Indeed. Sense Amplifiers are the "part" of DRAM which act like SRAM. Sense Amplifiers do NOT lose data when they are read from. They do NOT need to be refreshed. Etc. etc. Sense Amplifiers are effectively, the "tiny" SRAM inside of DRAM arrays that makes everything work.

The very point of "DRAM" is to make most of your RAM be these cheap capacitors. So the only solution is to read and write data to the sense amplifiers, as per the protocol.


I'm not an expert in the field but I was under the impression that SRAM worked completely differently, using a bi-stable transistor circuit and no capacitor, something like that: https://upload.wikimedia.org/wikipedia/commons/a/a5/Transist...
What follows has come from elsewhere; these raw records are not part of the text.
@[simp] theorem append_posX (p : Params) (smp : Sample) (s : State) : (append p smp s).posX = s.posX :=
  (append_sameButFrame p smp s).posX
@[simp] theorem append_posY (p : Params) (smp : Sample) (s : State) : (append p smp s).posY = s.posY :=
  (append_sameButFrame p smp s).posY
@[simp] theorem append_intensity (p : Params) (smp : Sample) (s : State) : (append p smp s).intensity = s.intensity :=
  (append_sameButFrame p smp s).intensity
@[simp] theorem append_sampleRate (p : Params) (smp : Sample) (s : State) : (append p smp s).sampleRate = s.sampleRate :=
  (append_sameButFrame p smp s).sampleRate
@[simp] theorem append_scale (p : Params) (smp : Sample) (s : State) : (append p smp s).scale = s.scale :=
  (append_sameButFrame p smp s).scale
@[simp] theorem append_initDone (p : Params) (smp : Sample) (s : State) : (append p smp s).initDone = s.initDone :=
  (append_sameButFrame p smp s).initDone
@[simp] theorem append_devCount (p : Params) (smp : Sample) (s : State) : (append p smp s).devCount = s.devCount :=
  (append_sameButFrame p smp s).devCount
@[simp] theorem append_status (p : Params) (smp : Sample) (s : State) : (append p smp s).status = s.status :=
  (append_sameButFrame p smp s).status
@[simp] theorem append_firstErrCause (p : Params) (smp : Sample) (s : State) : (append p smp s).firstErrCause = s.firstErrCause :=
  (append_sameButFrame p smp s).firstErrCause
@[simp] theorem append_firstErrCwp (p : Params) (smp : Sample) (s : State) : (append p smp s).firstErrCwp = s.firstErrCwp :=
  (append_sameButFrame p smp s).firstErrCwp
@[simp] theorem append_cwp (p : Params) (smp : Sample) (s : State) : (append p smp s).cwp = s.cwp :=
  (append_sameButFrame p smp s).cwp
@[simp] theorem append_pend (p : Params) (smp : Sample) (s : State) : (append p smp s).pend = s.pend :=
  (append_sameButFrame p smp s).pend
@[simp] theorem append_input (p : Params) (smp : Sample) (s : State) : (append p smp s).input = s.input :=
  (append_sameButFrame p smp s).input
@[simp] theorem append_trace (p : Params) (smp : Sample) (s : State) : (append p smp s).trace = s.trace :=
  (append_sameButFrame p smp s).trace
@[simp] theorem append_script (p : Params) (smp : Sample) (s : State) : (append p smp s).script = s.script :=
  (append_sameButFrame p smp s).script
@[simp] theorem append_drawn (p : Params) (smp : Sample) (s : State) : (append p smp s).drawn = s.drawn :=
  (append_sameButFrame p smp s).drawn

@[simp] theorem appendAll_posX (p : Params) (l : List Sample) (s : State) : (appendAll p l s).posX = s.posX :=
  (appendAll_sameButFrame p l s).posX
@[simp] theorem appendAll_posY (p : Params) (l : List Sample) (s : State) : (appendAll p l s).posY = s.posY :=
  (appendAll_sameButFrame p l s).posY
@[simp] theorem appendAll_intensity (p : Params) (l : List Sample) (s : State) : (appendAll p l s).intensity = s.intensity :=
  (appendAll_sameButFrame p l s).intensity
@[simp] theorem appendAll_sampleRate (p : Params) (l : List Sample) (s : State) : (appendAll p l s).sampleRate = s.sampleRate :=
  (appendAll_sameButFrame p l s).sampleRate
@[simp] theorem appendAll_scale (p : Params) (l : List Sample) (s : State) : (appendAll p l s).scale = s.scale :=
  (appendAll_sameButFrame p l s).scale
@[simp] theorem appendAll_initDone (p : Params) (l : List Sample) (s : State) : (appendAll p l s).initDone = s.initDone :=
  (appendAll_sameButFrame p l s).initDone
@[simp] theorem appendAll_devCount (p : Params) (l : List Sample) (s : State) : (appendAll p l s).devCount = s.devCount :=
  (appendAll_sameButFrame p l s).devCount
@[simp] theorem appendAll_status (p : Params) (l : List Sample) (s : State) : (appendAll p l s).status = s.status :=
  (appendAll_sameButFrame p l s).status
@[simp] theorem appendAll_firstErrCause (p : Params) (l : List Sample) (s : State) : (appendAll p l s).firstErrCause = s.firstErrCause :=
  (appendAll_sameButFrame p l s).firstErrCause
@[simp] theorem appendAll_firstErrCwp (p : Params) (l : List Sample) (s : State) : (appendAll p l s).firstErrCwp = s.firstErrCwp :=
  (appendAll_sameButFrame p l s).firstErrCwp
@[simp] theorem appendAll_cwp (p : Params) (l : List Sample) (s : State) : (appendAll p l s).cwp = s.cwp :=
  (appendAll_sameButFrame p l s).cwp
@[simp] theorem appendAll_pend (p : Params) (l : List Sample) (s : State) : (appendAll p l s).pend = s.pend :=
  (appendAll_sameButFrame p l s).pend
@[simp] theorem appendAll_input (p : Params) (l : List Sample) (s : State) : (appendAll p l s).input = s.input :=
  (appendAll_sameButFrame p l s).input
@[simp] theorem appendAll_trace (p : Params) (l : List Sample) (s : State) : (appendAll p l s).trace = s.trace :=
  (appendAll_sameButFrame p l s).trace
@[simp] theorem appendAll_script (p : Params) (l : List Sample) (s : State) : (appendAll p l s).script = s.script :=
  (appendAll_sameButFrame p l s).script
@[simp] theorem appendAll_drawn (p : Params) (l : List Sample) (s : State) : (appendAll p l s).drawn = s.drawn :=
  (appendAll_sameButFrame p l s).drawn

end Sys2Proof.Machine
end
Such a circuit is stable and doesn't need any refresh or amplification.

Was I mistaken?


No, I was using "amplifier" in a slightly more general sense to mean "a circuit that uses power to turn a weakly driven signal into a strongly driven signal." You are absolutely correct that a SRAM cell would drive a near zero signal closer to zero and that this behavior differs from a linear amplifier which would drive a near zero signal further away from zero.

Here was my conundrum: a more general term like "active circuit" risked leaving people behind while a more specific term like "buffer" or "driver" didn't highlight the analogy between SRAM and DRAM. I chose "amplifier" as a compromise, hoping that people who were familiar enough to worry about bistability would be comfortable with the generalized definition while people who barely hanging on would miss that detail entirely but still get my point. Sounds like I caught you in the middle. Sorry for the confusion.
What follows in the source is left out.